During his testimony, Dr. Waldrum emphasized that rural health systems operate under fundamentally different conditions than their urban counterparts and stressed that “one size fits all” policies risk disproportionately harming rural patients and providers.

“I am deeply appreciative of the opportunity to testify before the U.S. House Committee on Ways and Means to highlight the important, mission-driven work we do here at ECU Health, as well as the challenges we face as a rural safety net health system,” said Dr. Waldrum. “Access to affordable, high quality care should not depend on where someone lives. The challenges facing rural health systems are real and structural, and they require solutions that recognize the unique realities of rural communities.”

Dr. Michael Waldrum, ECU Health CEO and dean of the Brody School of Medicine, testifies before U.S. House Committee on Ways and Means on rural health care access and affordability.

As the leader of a nonprofit health system serving more than 1.4 million people across a 29 county region in eastern North Carolina, Dr. Waldrum shared firsthand insights into the pressures facing rural providers, including older and sicker patient populations, limited population growth, workforce shortages and care delivery across vast geographic areas. He noted that if eastern North Carolina were its own state, it would rank among the poorest and sickest in the nation — realities that, when combined with regulatory and financial pressures, have contributed to rural hospital closures and increasing consolidation across the health care landscape.

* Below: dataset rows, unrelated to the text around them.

-- ==== Sys2Proof/Tests/Slice0.lean ====
section
/-! SUPPORT. The tests: the refusals of WellFormed, the decoding of every constructor, one step of each
instruction, and a witness for the hypotheses of each obligation. Words are written out from the formats of
30_encoding.md; expected values are those of 95_test_vectors.md, cited by section and rule. -/

namespace Sys2Proof.Tests

open Sys2Proof Sys2Proof.Machine

/-! ## WellFormed: the one check, and what it refuses -/

theorem test_wellFormed_refuses_drw_16_rows : (Instr.drw 0 1 16).wellFormed = false := by decide
theorem test_wellFormed_accepts_drw_15_rows : (Instr.drw 0 1 15).wellFormed = true := by decide

/-! ## Decoding: one word of each constructor, bit by bit -/

theorem test_decode_cls : decode 0b0000_0011_1110_0000 = .ok (.cls 3) := by decide
theorem test_decode_ret : decode 0b0000_1111_1110_1110 = .ok (.ret 15) := by decide
theorem test_decode_jp : decode 0b0001_0010_0011_0100 = .ok (.jp 0x234) := by decide
theorem test_decode_call : decode 0b0010_0011_0000_0001 = .ok (.call 0x301) := by decide
theorem test_decode_seByte : decode 0b0011_0011_0010_1010 = .ok (.seByte 3 0x2A) := by decide
theorem test_decode_sneByte : decode 0b0100_0011_0010_1010 = .ok (.sneByte 3 0x2A) := by decide
theorem test_decode_seReg : decode 0b0101_0001_0010_0000 = .ok (.seReg 1 2) := by decide
theorem test_decode_ldByte : decode 0b0110_1010_0111_1111 = .ok (.ldByte 10 0x7F) := by decide
theorem test_decode_addByte : decode 0b0111_0010_0000_0001 = .ok (.addByte 2 0x01) := by decide
theorem test_decode_ldReg : decode 0b1000_0001_0101_0000 = .ok (.ldReg 1 5) := by decide
theorem test_decode_orReg : decode 0b1000_0001_0101_0001 = .ok (.orReg 1 5) := by decide
theorem test_decode_andReg : decode 0b1000_0001_0101_0010 = .ok (.andReg 1 5) := by decide
theorem test_decode_xorReg : decode 0b1000_0001_0101_0011 = .ok (.xorReg 1 5) := by decide
theorem test_decode_addReg : decode 0b1000_0001_0101_0100 = .ok (.addReg 1 5) := by decide
theorem test_decode_subReg : decode 0b1000_0001_0101_0101 = .ok (.subReg 1 5) := by decide
theorem test_decode_shr : decode 0b1000_0001_0101_0110 = .ok (.shr 1 5) := by decide
theorem test_decode_subnReg : decode 0b1000_0001_0101_0111 = .ok (.subnReg 1 5) := by decide
theorem test_decode_shl : decode 0b1000_0001_0010_1110 = .ok (.shl 1 2) := by decide
theorem test_decode_sneReg : decode 0b1001_0001_0010_0000 = .ok (.sneReg 1 2) := by decide
theorem test_decode_ldI : decode 0b1010_1111_1111_1110 = .ok (.ldI 0xFFE) := by decide
theorem test_decode_jpV0 : decode 0b1011_0011_0000_0001 = .ok (.jpV0 0x301) := by decide
theorem test_decode_rnd : decode 0b1100_0011_0000_1111 = .ok (.rnd 3 0x0F) := by decide
theorem test_decode_drw : decode 0b1101_0000_0001_0101 = .ok (.drw 0 1 5) := by decide
theorem test_decode_skp : decode 0b1110_0010_1001_1110 = .ok (.skp 2) := by decide
theorem test_decode_sknp : decode 0b1110_0010_1010_0001 = .ok (.sknp 2) := by decide
theorem test_decode_ldFromDt : decode 0b1111_0011_0000_0111 = .ok (.ldFromDt 3) := by decide
theorem test_decode_ldKey : decode 0b1111_0101_0000_1010 = .ok (.ldKey 5) := by decide
theorem test_decode_ldDt : decode 0b1111_0011_0001_0101 = .ok (.ldDt 3) := by decide
theorem test_decode_ldSt : decode 0b1111_0011_0001_1000 = .ok (.ldSt 3) := by decide
theorem test_decode_addI : decode 0b1111_0010_0001_1110 = .ok (.addI 2) := by decide
theorem test_decode_ldF : decode 0b1111_0001_0010_1001 = .ok (.ldF 1) := by decide
theorem test_decode_ldB : decode 0b1111_0100_0011_0011 = .ok (.ldB 4) := by decide
theorem test_decode_storeRegs : decode 0b1111_0110_0101_0101 = .ok (.storeRegs 6) := by decide
theorem test_decode_loadRegs : decode 0b1111_1111_0110_0101 = .ok (.loadRegs 15) := by decide
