-- ==== Sys2Proof/Machine/PlaybackCommands.lean ====
section
/-! DEFINITION. The meanings of CONSUME and GAP (42_playback.md), each on the state `s1` of R120. -/

namespace Sys2Proof.Machine

/-- CONSUME of a letter or digit with ROM entry `e` (42_playback.md R155, R158): the cursor moves before the first tone,
the entry is latched, element 0 starts. -/
def startCharacter (e : BitVec 8) (s : State) : State :=
  startSegment .mark (dur s.cfg.unitCycles (entryPat e) 0)
    { s with cur := s.cur + 1, pat := entryPat e, slen := entrySlen e, idx := 0, lastAct := .played }

/-- CONSUME of a space (42_playback.md R155, R157): the cursor moves, seven UNITs of silence start. -/
def startWordGap (s : State) : State :=
  startSegment .word (7 * s.cfg.unitCycles) { s with cur := s.cur + 1, lastAct := .silence }

/-- The `case resolve(b)` of CONSUME (42_playback.md R155). An unresolvable byte halts: nothing moves (R160). -/
def consumeByte (b : Byte) (s : State) : State :=
  match resolve b with
  | .silence      => startWordGap s
  | .signal e     => startCharacter e s
  | .unresolvable => { s with lastAct := .unresolvable }

/-- CONSUME (42_playback.md R155); an unwritten byte at the cursor is the model-only fault (60_exceptions.md R200). -/
def execConsume (_a : Addr) (_d : Byte) (s : State) : Host.Outcome State Fault Refusal :=
  if exhausted s then .next { s with lastAct := .exhausted }
  else
    match cursorByte s with
    | .ok b    => .next (consumeByte b s)
    | .error f => .fault f

/-- GAP (42_playback.md R161): three UNITs of silence. -/
def execGap (_a : Addr) (_d : Byte) (s : State) : Host.Outcome State Fault Refusal :=
  .next (startSegment .cgap (3 * s.cfg.unitCycles) s)

end Sys2Proof.Machine
end

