/-- 42_playback.md section 4: GAP completes, starting three UNITs of CGAP, and changes nothing else. -/
def Obligations.GapStartsThreeUnits : Prop :=
  ∀ a d s, exec (.gap a d) s = .next { s with st := .cgap, tmr := 3 * s.cfg.unitCycles - 1 }

/-- 41_buffer_commands.md R128. -/
def Obligations.PeekAndConsumeAgree : Prop :=
  ∀ a d a' d' s, s.len.toNat ≤ s.cur.toNat ∨ written s s.cur.toNat = true →
    ∃ t u, exec (.peek a d) s = .next t ∧ exec (.consume a' d') s = .next u ∧
      (t.rsp.getLsbD 8 = true ↔ u.cur = s.cur + 1) ∧
      (t.rsp.getLsbD 8 = true ↔ u.lastAct = .silence ∨ u.lastAct = .played) ∧
      (t.rsp.getLsbD 8 = peekValid s)

/-- 20_memory.md section 1 and 10_state.md sections 1 and 3: no command but WRBUF stores; every byte reads as before. -/
def Obligations.OnlyWrbufStores : Prop :=
  ∀ i s t, (∀ a d, i ≠ .wrbuf a d) → exec i s = .next t → ∀ x, bufLookup t.buf x = bufLookup s.buf x

/-- 10_state.md section 1, the column "written by" of the register table: a register that an edge changes is written by
one of the agents the table names. -/
def Obligations.RegistersHaveOnlyTheirWriters : Prop :=
  ∀ s t, step s = .next t →
    let rst := (sampled s).rst = true
    let consume := ∃ a d, acceptedCommand s = some (.consume a d)
    let gap := ∃ a d, acceptedCommand s = some (.gap a d)
    let load := ∃ a d, acceptedCommand s = some (.load a d)
    let peek := ∃ a d, acceptedCommand s = some (.peek a d)
    let wrbuf := ∃ a d, acceptedCommand s = some (.wrbuf a d)
    let running := s.st ≠ .idle
    (t.st ≠ s.st → consume ∨ gap ∨ running ∨ rst) ∧
    (t.tmr ≠ s.tmr → consume ∨ gap ∨ running ∨ rst) ∧
    (t.pat ≠ s.pat → consume ∨ rst) ∧
    (t.slen ≠ s.slen → consume ∨ rst) ∧
    (t.idx ≠ s.idx → consume ∨ running ∨ rst) ∧
    (t.cur ≠ s.cur → load ∨ consume ∨ rst) ∧
    (t.len ≠ s.len → load ∨ rst) ∧
    (t.buf ≠ s.buf → wrbuf ∨ rst) ∧
    (t.rsp ≠ s.rsp → peek ∨ rst) ∧
    (t.lastAct ≠ s.lastAct → consume ∨ rst) ∧
    (t.errCode ≠ s.errCode → acceptsError s ∨ rst) ∧
    (t.errWord ≠ s.errWord → acceptsError s ∨ rst)

/-! ### Errors -/

/-- 60_exceptions.md section 1: an accepted word that fails a check changes `err_code` and `err_word`, and only when no
error is recorded; the operation that its edge ends is ended, and `st` stays IDLE. The code is written out for each
kind of error, over the fields of the word read as numbers; the last clause says that the four are all. The word a
LOAD records keeps its ignored byte D: the reading of log 9. -/
def Obligations.RejectedWordsOnlyRecord : Prop :=
  ∀ s, accepts (sampled s) s = true →
    let w   := (sampled s).cmd
    let op  := w.toNat / 2 ^ 28
    let rsv := w.toNat / 2 ^ 20 % 2 ^ 8
    let a   := w.toNat / 2 ^ 8 % 2 ^ 12
    let records (c : ErrCode) : Prop :=
      ∃ t, step s = .next t ∧ t.st = .idle ∧
        (s.errCode = .none →
          t = { s with st := .idle, inputs := s.inputs.tail, draws := s.draws + 1, errCode := c, errWord := w }) ∧
        (s.errCode ≠ .none →
          t = { s with st := .idle, inputs := s.inputs.tail, draws := s.draws + 1 })
    (6 ≤ op → records .illegalOp) ∧
    (op ≤ 5 → rsv ≠ 0 → records .rsvNonzero) ∧
    (op = 1 → rsv = 0 → s.cfg.bufDepth ≤ a → records .addrRange) ∧
    (op = 2 → rsv = 0 → s.cfg.bufDepth < a → records .lenRange) ∧
    (∀ e, checkedDecode s.cfg.bufDepth w = .error e → ∃ c, c ≠ .none ∧ records c)

/-- 60_exceptions.md R183. -/
def Obligations.FirstErrorIsKeptUntilReset : Prop :=
  ∀ s t, s.errCode ≠ .none → step s = .next t →
    ((sampled s).rst = false → t.errCode = s.errCode ∧ t.errWord = s.errWord) ∧
    ((sampled s).rst = true → t.errCode = .none ∧ t.errWord = 0)

/-- 60_exceptions.md R184: a recorded error changes neither readiness nor what a legal command does. -/
def Obligations.ErrorsNeverBlock : Prop :=
  ∀ (s : State) (c : ErrCode) (w : Word),
    cmdReady { s with errCode := c, errWord := w } = cmdReady s ∧
    ∀ i, Instr.wellFormed s.cfg.bufDepth i = true →
      exec i { s with errCode := c, errWord := w } =
        match exec i s with
        | .next t    => .next { t with errCode := c, errWord := w }
        | .fault f   => .fault f
        | .refused r => .refused r

/-- 60_exceptions.md section 7: the one fault of the model, exactly where it is raised; every other edge has a next
state. -/
def Obligations.OnlyUnwrittenReadsStop : Prop :=
  ∀ s,
    (∀ f, step s = .fault f ↔
      f = .unwrittenRead s.cur.toNat ∧ s.cur.toNat < s.len.toNat ∧ written s s.cur.toNat = false ∧
        ∃ a d, acceptedCommand s = some (.peek a d) ∨ acceptedCommand s = some (.consume a d)) ∧
    ∀ r, step s ≠ .refused r

/-! ### Timing -/

/-- 42_playback.md section 2: a segment whose timer reads `k - 1` holds its state for exactly `k` cycles while `rst`
stays 0, counting down to 0, and the edge after them leaves it. -/
def Obligations.SegmentLastsItsCount : Prop :=
  ∀ s k, s.st ≠ .idle → s.tmr + 1 = k → NoReset (k - 1) s →
    (∀ j, j < k → ∃ t, core.run j s = .next t ∧ t.st = s.st ∧ t.idx = s.idx ∧ t.tmr = k - 1 - j) ∧
    ∀ t, core.run (k - 1) s = .next t → (sampled t).rst = false → accepts (sampled t) t = false →
      ∃ t', step t = .next t' ∧ t'.st ≠ s.st

/-- 42_playback.md R159: the tone of a character, from the accept edge of its CONSUME, and the rule's two examples, S
and O. -/
def Obligations.CharacterToneIsItsPattern : Prop :=
  (∀ u,
    let on (k : Nat) := List.replicate (k * u) true
    let off (k : Nat) := List.replicate (k * u) false
    resolve 0x53 = .signal (romL 18) ∧ characterTrace u (romL 18) = on 1 ++ off 1 ++ on 1 ++ off 1 ++ on 1 ∧
    resolve 0x4F = .signal (romL 14) ∧ characterTrace u (romL 14) = on 3 ++ off 1 ++ on 3 ++ off 1 ++ on 3) ∧
  ∀ s a d b e, s.cfg.Valid → acceptedCommand s = some (.consume a d) → s.cur.toNat < s.len.toNat →
    bufLookup s.buf s.cur.toNat = some b → resolve b = .signal e →
    let u := s.cfg.unitCycles
    let n := operationUnits e * u
    ∃ t, step s = .next t ∧
      (NoReset (n - 1) t →
        observe toneOut n t = characterTrace u e ∧
        observe cmdReady n t = List.replicate (n - 1) false ++ [true])

/-- 42_playback.md R150: how long each operation keeps `st` from IDLE, and how long its tone is on. -/
def Obligations.OperationLengths : Prop :=
  ∀ s a d, s.cfg.Valid →
    let u := s.cfg.unitCycles
    (acceptedCommand s = some (.consume a d) → s.cur.toNat < s.len.toNat →
      ∀ b, bufLookup s.buf s.cur.toNat = some b →
        (∀ e, resolve b = .signal e → ∃ t, step s = .next t ∧
          (NoReset (operationUnits e * u - 1) t →
            observe busy (operationUnits e * u) t = List.replicate (operationUnits e * u) true ∧
            (observe toneOut (operationUnits e * u) t).count true = toneUnits e * u ∧
            (observe finishing (operationUnits e * u) t) =
              List.replicate (operationUnits e * u - 1) false ++ [true])) ∧
        (resolve b = .silence → ∃ t, step s = .next t ∧
          (NoReset (7 * u - 1) t →
            observe busy (7 * u) t = List.replicate (7 * u) true ∧
            observe finishing (7 * u) t = List.replicate (7 * u - 1) false ++ [true]))) ∧
    (acceptedCommand s = some (.gap a d) → ∃ t, step s = .next t ∧
      (NoReset (3 * u - 1) t →
        observe busy (3 * u) t = List.replicate (3 * u) true ∧
        observe finishing (3 * u) t = List.replicate (3 * u - 1) false ++ [true])) ∧
    operationUnits (romL 0) = 5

At ECU Health, those ongoing pressures have required a deliberate, community driven approach to sustaining access. The system operates a regional hub and spoke model in which its academic medical center supports eight hospitals and more than 1,200 providers throughout rural communities — not in pursuit of scale, Dr. Waldrum said, but out of necessity.

“When profit driven systems exit rural markets, nonprofit health systems like ECU Health are left to serve as the safety net,” Dr. Waldrum told committee members. “Thoughtful policy intervention is needed to support rural safety net providers like ECU Health in order to preserve access, improve outcomes and lower costs for rural patients.”

Drawing on experience training and practicing at nationally recognized health care institutions, Dr. Waldrum contrasted the abundant resources available in urban markets with the consequences he has witnessed when even basic access to care erodes in rural areas.

“These dynamics are not theoretical — they are playing out every day in rural communities across America,” he said.

ECU Health is actively transforming its rural academic regional system of care to lower costs, sustain essential services and support the economic vitality of eastern North Carolina. While progress has been made, Dr. Waldrum stressed that meaningful, lasting solutions will require partnerships with federal policymakers.

As Congress weighs health care affordability and payment policy, he encouraged committee members to design approaches that account for the needs of the nation’s 66 million rural residents and avoid inadvertently disadvantaging communities already facing limited access.

“We recognize the immense challenge before Congress,” Dr. Waldrum said. “ECU Health stands ready to work with policymakers on solutions that strengthen access and affordability and ensure rural communities are not left behind.”